Problem description |
In the records below, the line containing "writes them itself" marks the start. Copy that line and everything after it exactly, through the last line.
————
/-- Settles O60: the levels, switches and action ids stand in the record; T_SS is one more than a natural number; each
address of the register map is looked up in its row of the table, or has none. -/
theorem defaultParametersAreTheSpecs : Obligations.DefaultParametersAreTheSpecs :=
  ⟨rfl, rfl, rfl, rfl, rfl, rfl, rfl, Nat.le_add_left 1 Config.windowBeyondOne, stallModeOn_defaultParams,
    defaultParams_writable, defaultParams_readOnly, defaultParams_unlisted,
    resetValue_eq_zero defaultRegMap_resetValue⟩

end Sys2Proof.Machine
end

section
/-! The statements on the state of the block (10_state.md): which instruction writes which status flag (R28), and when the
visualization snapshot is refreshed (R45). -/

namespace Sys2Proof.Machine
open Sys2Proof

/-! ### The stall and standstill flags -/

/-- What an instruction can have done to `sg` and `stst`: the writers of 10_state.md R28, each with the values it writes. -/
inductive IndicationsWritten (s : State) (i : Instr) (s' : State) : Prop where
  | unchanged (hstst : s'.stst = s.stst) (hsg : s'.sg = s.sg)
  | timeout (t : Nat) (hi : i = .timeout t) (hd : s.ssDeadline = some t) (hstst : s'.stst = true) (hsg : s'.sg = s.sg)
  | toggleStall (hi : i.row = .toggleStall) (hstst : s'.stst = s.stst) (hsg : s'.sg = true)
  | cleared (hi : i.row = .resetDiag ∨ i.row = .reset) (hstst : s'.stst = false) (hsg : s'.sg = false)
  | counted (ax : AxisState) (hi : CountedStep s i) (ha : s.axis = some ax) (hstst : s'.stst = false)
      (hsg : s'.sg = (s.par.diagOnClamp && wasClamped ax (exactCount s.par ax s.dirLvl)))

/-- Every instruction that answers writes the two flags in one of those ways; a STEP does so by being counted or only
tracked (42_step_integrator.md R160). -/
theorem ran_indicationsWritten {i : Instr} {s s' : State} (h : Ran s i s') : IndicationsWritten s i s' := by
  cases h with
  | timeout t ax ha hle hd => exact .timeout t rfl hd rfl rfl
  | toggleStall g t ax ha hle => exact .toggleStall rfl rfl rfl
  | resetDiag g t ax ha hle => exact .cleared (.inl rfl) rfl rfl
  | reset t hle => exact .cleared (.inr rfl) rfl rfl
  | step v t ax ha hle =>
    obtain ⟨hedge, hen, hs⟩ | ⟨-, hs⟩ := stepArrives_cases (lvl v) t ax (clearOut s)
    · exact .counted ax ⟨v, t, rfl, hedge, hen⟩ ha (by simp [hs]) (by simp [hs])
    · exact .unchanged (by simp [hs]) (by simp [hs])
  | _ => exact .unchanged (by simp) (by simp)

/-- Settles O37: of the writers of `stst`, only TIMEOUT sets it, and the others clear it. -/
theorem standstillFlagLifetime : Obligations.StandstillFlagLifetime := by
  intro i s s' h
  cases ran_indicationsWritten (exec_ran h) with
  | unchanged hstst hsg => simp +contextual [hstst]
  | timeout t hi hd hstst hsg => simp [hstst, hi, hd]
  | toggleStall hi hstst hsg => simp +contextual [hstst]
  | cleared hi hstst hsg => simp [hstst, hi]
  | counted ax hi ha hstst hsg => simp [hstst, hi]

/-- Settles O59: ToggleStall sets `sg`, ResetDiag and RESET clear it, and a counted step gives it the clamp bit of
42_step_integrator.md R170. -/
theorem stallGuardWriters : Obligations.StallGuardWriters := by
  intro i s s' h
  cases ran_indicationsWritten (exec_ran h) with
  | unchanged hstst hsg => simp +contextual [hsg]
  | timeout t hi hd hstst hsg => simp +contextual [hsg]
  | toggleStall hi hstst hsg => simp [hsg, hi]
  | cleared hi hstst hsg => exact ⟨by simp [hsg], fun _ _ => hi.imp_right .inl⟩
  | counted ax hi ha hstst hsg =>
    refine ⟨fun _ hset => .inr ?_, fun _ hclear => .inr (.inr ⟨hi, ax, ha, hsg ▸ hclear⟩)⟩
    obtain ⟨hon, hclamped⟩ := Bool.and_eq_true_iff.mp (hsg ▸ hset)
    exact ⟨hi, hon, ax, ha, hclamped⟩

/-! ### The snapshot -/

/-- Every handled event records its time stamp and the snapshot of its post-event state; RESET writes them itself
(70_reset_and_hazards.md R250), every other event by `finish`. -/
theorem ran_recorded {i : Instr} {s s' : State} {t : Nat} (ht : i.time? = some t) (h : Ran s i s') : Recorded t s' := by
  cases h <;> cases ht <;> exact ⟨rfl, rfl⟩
————
Answer for this exercise |
/-- Every handled event records its time stamp and the snapshot of its post-event state; RESET writes them itself
(70_reset_and_hazards.md R250), every other event by `finish`. -/
theorem ran_recorded {i : Instr} {s s' : State} {t : Nat} (ht : i.time? = some t) (h : Ran s i s') : Recorded t s' := by
  cases h <;> cases ht <;> exact ⟨rfl, rfl⟩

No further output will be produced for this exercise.